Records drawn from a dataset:
[Start of section]
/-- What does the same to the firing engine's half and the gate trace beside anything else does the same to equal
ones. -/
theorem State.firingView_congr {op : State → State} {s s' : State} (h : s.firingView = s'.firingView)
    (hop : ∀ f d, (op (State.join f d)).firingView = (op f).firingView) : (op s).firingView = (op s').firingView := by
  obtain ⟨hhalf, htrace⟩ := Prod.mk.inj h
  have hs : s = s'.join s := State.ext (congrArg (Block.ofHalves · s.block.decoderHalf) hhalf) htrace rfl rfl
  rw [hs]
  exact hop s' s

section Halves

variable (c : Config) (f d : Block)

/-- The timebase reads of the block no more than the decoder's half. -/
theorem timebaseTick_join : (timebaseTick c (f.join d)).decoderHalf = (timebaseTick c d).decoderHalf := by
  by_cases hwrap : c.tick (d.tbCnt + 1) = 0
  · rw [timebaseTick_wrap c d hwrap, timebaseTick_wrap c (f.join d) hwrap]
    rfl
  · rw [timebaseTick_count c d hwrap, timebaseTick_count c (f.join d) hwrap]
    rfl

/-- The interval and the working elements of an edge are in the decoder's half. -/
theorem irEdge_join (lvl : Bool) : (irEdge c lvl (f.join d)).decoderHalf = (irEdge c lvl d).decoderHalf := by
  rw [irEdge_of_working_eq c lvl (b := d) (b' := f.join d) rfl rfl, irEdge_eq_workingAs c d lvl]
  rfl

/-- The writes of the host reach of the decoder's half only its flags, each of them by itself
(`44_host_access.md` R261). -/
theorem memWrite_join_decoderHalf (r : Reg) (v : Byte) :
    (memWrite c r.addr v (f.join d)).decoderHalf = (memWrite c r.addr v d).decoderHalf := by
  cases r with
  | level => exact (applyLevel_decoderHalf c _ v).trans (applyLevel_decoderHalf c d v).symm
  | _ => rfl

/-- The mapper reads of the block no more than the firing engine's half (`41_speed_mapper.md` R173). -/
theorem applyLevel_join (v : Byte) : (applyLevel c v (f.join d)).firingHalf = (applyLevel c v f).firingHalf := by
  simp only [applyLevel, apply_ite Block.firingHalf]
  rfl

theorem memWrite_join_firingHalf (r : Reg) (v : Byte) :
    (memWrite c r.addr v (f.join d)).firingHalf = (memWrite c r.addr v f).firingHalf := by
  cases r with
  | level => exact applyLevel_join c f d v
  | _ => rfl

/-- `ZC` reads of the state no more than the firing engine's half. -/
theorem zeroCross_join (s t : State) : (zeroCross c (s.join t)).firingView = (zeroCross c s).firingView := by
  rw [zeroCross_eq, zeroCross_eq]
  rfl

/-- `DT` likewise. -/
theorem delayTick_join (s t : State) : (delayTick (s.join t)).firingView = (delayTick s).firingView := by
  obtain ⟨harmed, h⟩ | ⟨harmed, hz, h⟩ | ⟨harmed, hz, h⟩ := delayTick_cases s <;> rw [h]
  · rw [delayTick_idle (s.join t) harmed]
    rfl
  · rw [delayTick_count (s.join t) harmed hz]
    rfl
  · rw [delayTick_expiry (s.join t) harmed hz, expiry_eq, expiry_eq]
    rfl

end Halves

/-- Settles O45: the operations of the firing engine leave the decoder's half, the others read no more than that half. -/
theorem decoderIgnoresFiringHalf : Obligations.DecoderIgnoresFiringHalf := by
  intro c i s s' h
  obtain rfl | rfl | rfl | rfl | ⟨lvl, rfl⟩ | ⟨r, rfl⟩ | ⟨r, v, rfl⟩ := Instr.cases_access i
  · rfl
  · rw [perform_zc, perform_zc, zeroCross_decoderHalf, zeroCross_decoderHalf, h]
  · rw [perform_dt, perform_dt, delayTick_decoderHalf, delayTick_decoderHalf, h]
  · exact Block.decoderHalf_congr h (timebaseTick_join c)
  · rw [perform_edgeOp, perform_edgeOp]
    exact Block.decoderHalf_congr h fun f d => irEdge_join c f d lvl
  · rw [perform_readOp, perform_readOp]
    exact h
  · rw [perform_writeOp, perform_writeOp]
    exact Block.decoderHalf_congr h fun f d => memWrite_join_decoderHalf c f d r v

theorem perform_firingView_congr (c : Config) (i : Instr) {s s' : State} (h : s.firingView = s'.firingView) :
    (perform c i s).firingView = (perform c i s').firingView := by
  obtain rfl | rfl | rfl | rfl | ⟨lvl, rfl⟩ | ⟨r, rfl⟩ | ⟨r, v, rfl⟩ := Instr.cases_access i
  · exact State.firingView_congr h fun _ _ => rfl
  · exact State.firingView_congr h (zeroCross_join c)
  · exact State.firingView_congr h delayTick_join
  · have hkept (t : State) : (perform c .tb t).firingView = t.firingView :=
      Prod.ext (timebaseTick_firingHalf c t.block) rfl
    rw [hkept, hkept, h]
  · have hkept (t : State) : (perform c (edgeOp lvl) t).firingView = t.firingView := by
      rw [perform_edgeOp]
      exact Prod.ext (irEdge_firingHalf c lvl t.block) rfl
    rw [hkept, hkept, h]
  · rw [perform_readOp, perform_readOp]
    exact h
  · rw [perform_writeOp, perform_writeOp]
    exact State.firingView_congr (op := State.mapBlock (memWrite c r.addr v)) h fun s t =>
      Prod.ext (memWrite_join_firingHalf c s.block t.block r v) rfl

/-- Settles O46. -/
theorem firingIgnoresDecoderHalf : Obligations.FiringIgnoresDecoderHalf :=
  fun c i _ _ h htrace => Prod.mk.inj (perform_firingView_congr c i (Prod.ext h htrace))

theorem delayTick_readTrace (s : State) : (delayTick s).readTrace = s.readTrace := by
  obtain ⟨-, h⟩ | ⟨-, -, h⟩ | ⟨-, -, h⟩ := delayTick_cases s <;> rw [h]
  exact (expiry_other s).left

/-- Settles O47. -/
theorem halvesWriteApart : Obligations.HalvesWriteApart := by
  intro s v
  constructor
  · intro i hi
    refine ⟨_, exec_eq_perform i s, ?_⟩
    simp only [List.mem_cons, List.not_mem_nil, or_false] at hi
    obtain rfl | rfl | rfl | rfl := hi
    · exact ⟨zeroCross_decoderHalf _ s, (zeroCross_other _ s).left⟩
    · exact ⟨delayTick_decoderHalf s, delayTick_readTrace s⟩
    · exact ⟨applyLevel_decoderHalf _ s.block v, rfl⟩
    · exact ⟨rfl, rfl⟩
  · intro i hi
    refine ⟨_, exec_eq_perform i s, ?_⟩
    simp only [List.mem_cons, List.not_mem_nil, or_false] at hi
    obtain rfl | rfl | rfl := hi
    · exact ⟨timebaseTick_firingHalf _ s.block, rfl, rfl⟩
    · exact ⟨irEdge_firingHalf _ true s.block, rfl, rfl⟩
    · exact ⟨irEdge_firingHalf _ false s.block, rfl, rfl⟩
[End of section]
**Task brief:** From the first line to the last, restate the data above exactly.

**Solution to the exercise:**
/-- What does the same to the firing engine's half and the gate trace beside anything else does the same to equal
ones. -/
theorem State.firingView_congr {op : State → State} {s s' : State} (h : s.firingView = s'.firingView)
    (hop : ∀ f d, (op (State.join f d)).firingView = (op f).firingView) : (op s).firingView = (op s').firingView := by
  obtain ⟨hhalf, htrace⟩ := Prod.mk.inj h
  have hs : s = s'.join s := State.ext (congrArg (Block.ofHalves · s.block.decoderHalf) hhalf) htrace rfl rfl
  rw [hs]
  exact hop s' s

section Halves

variable (c : Config) (f d : Block)

/-- The timebase reads of the block no more than the decoder's half. -/
theorem timebaseTick_join : (timebaseTick c (f.join d)).decoderHalf = (timebaseTick c d).decoderHalf := by
  by_cases hwrap : c.tick (d.tbCnt + 1) = 0
  · rw [timebaseTick_wrap c d hwrap, timebaseTick_wrap c (f.join d) hwrap]
    rfl
  · rw [timebaseTick_count c d hwrap, timebaseTick_count c (f.join d) hwrap]
    rfl

/-- The interval and the working elements of an edge are in the decoder's half. -/
theorem irEdge_join (lvl : Bool) : (irEdge c lvl (f.join d)).decoderHalf = (irEdge c lvl d).decoderHalf := by
  rw [irEdge_of_working_eq c lvl (b := d) (b' := f.join d) rfl rfl, irEdge_eq_workingAs c d lvl]
  rfl

/-- The writes of the host reach of the decoder's half only its flags, each of them by itself
(`44_host_access.md` R261). -/
theorem memWrite_join_decoderHalf (r : Reg) (v : Byte) :
    (memWrite c r.addr v (f.join d)).decoderHalf = (memWrite c r.addr v d).decoderHalf := by
  cases r with
  | level => exact (applyLevel_decoderHalf c _ v).trans (applyLevel_decoderHalf c d v).symm
  | _ => rfl

/-- The mapper reads of the block no more than the firing engine's half (`41_speed_mapper.md` R173). -/
theorem applyLevel_join (v : Byte) : (applyLevel c v (f.join d)).firingHalf = (applyLevel c v f).firingHalf := by
  simp only [applyLevel, apply_ite Block.firingHalf]
  rfl

theorem memWrite_join_firingHalf (r : Reg) (v : Byte) :
    (memWrite c r.addr v (f.join d)).firingHalf = (memWrite c r.addr v f).firingHalf := by
  cases r with
  | level => exact applyLevel_join c f d v
  | _ => rfl

/-- `ZC` reads of the state no more than the firing engine's half. -/
theorem zeroCross_join (s t : State) : (zeroCross c (s.join t)).firingView = (zeroCross c s).firingView := by
  rw [zeroCross_eq, zeroCross_eq]
  rfl

/-- `DT` likewise. -/
theorem delayTick_join (s t : State) : (delayTick (s.join t)).firingView = (delayTick s).firingView := by
  obtain ⟨harmed, h⟩ | ⟨harmed, hz, h⟩ | ⟨harmed, hz, h⟩ := delayTick_cases s <;> rw [h]
  · rw [delayTick_idle (s.join t) harmed]
    rfl
  · rw [delayTick_count (s.join t) harmed hz]
    rfl
  · rw [delayTick_expiry (s.join t) harmed hz, expiry_eq, expiry_eq]
    rfl

end Halves

/-- Settles O45: the operations of the firing engine leave the decoder's half, the others read no more than that half. -/
theorem decoderIgnoresFiringHalf : Obligations.DecoderIgnoresFiringHalf := by
  intro c i s s' h
  obtain rfl | rfl | rfl | rfl | ⟨lvl, rfl⟩ | ⟨r, rfl⟩ | ⟨r, v, rfl⟩ := Instr.cases_access i
  · rfl
  · rw [perform_zc, perform_zc, zeroCross_decoderHalf, zeroCross_decoderHalf, h]
  · rw [perform_dt, perform_dt, delayTick_decoderHalf, delayTick_decoderHalf, h]
  · exact Block.decoderHalf_congr h (timebaseTick_join c)
  · rw [perform_edgeOp, perform_edgeOp]
    exact Block.decoderHalf_congr h fun f d => irEdge_join c f d lvl
  · rw [perform_readOp, perform_readOp]
    exact h
  · rw [perform_writeOp, perform_writeOp]
    exact Block.decoderHalf_congr h fun f d => memWrite_join_decoderHalf c f d r v

theorem perform_firingView_congr (c : Config) (i : Instr) {s s' : State} (h : s.firingView = s'.firingView) :
    (perform c i s).firingView = (perform c i s').firingView := by
  obtain rfl | rfl | rfl | rfl | ⟨lvl, rfl⟩ | ⟨r, rfl⟩ | ⟨r, v, rfl⟩ := Instr.cases_access i
  · exact State.firingView_congr h fun _ _ => rfl
  · exact State.firingView_congr h (zeroCross_join c)
  · exact State.firingView_congr h delayTick_join
  · have hkept (t : State) : (perform c .tb t).firingView = t.firingView :=
      Prod.ext (timebaseTick_firingHalf c t.block) rfl
    rw [hkept, hkept, h]
  · have hkept (t : State) : (perform c (edgeOp lvl) t).firingView = t.firingView := by
      rw [perform_edgeOp]
      exact Prod.ext (irEdge_firingHalf c lvl t.block) rfl
    rw [hkept, hkept, h]
  · rw [perform_readOp, perform_readOp]
    exact h
  · rw [perform_writeOp, perform_writeOp]
    exact State.firingView_congr (op := State.mapBlock (memWrite c r.addr v)) h fun s t =>
      Prod.ext (memWrite_join_firingHalf c s.block t.block r v) rfl

/-- Settles O46. -/
theorem firingIgnoresDecoderHalf : Obligations.FiringIgnoresDecoderHalf :=
  fun c i _ _ h htrace => Prod.mk.inj (perform_firingView_congr c i (Prod.ext h htrace))

theorem delayTick_readTrace (s : State) : (delayTick s).readTrace = s.readTrace := by
  obtain ⟨-, h⟩ | ⟨-, -, h⟩ | ⟨-, -, h⟩ := delayTick_cases s <;> rw [h]
  exact (expiry_other s).left

/-- Settles O47. -/
theorem halvesWriteApart : Obligations.HalvesWriteApart := by
  intro s v
  constructor
  · intro i hi
    refine ⟨_, exec_eq_perform i s, ?_⟩
    simp only [List.mem_cons, List.not_mem_nil, or_false] at hi
    obtain rfl | rfl | rfl | rfl := hi
    · exact ⟨zeroCross_decoderHalf _ s, (zeroCross_other _ s).left⟩
    · exact ⟨delayTick_decoderHalf s, delayTick_readTrace s⟩
    · exact ⟨applyLevel_decoderHalf _ s.block v, rfl⟩
    · exact ⟨rfl, rfl⟩
  · intro i hi
    refine ⟨_, exec_eq_perform i s, ?_⟩
    simp only [List.mem_cons, List.not_mem_nil, or_false] at hi
    obtain rfl | rfl | rfl := hi
    · exact ⟨timebaseTick_firingHalf _ s.block, rfl, rfl⟩
    · exact ⟨irEdge_firingHalf _ true s.block, rfl, rfl⟩
    · exact ⟨irEdge_firingHalf _ false s.block, rfl, rfl⟩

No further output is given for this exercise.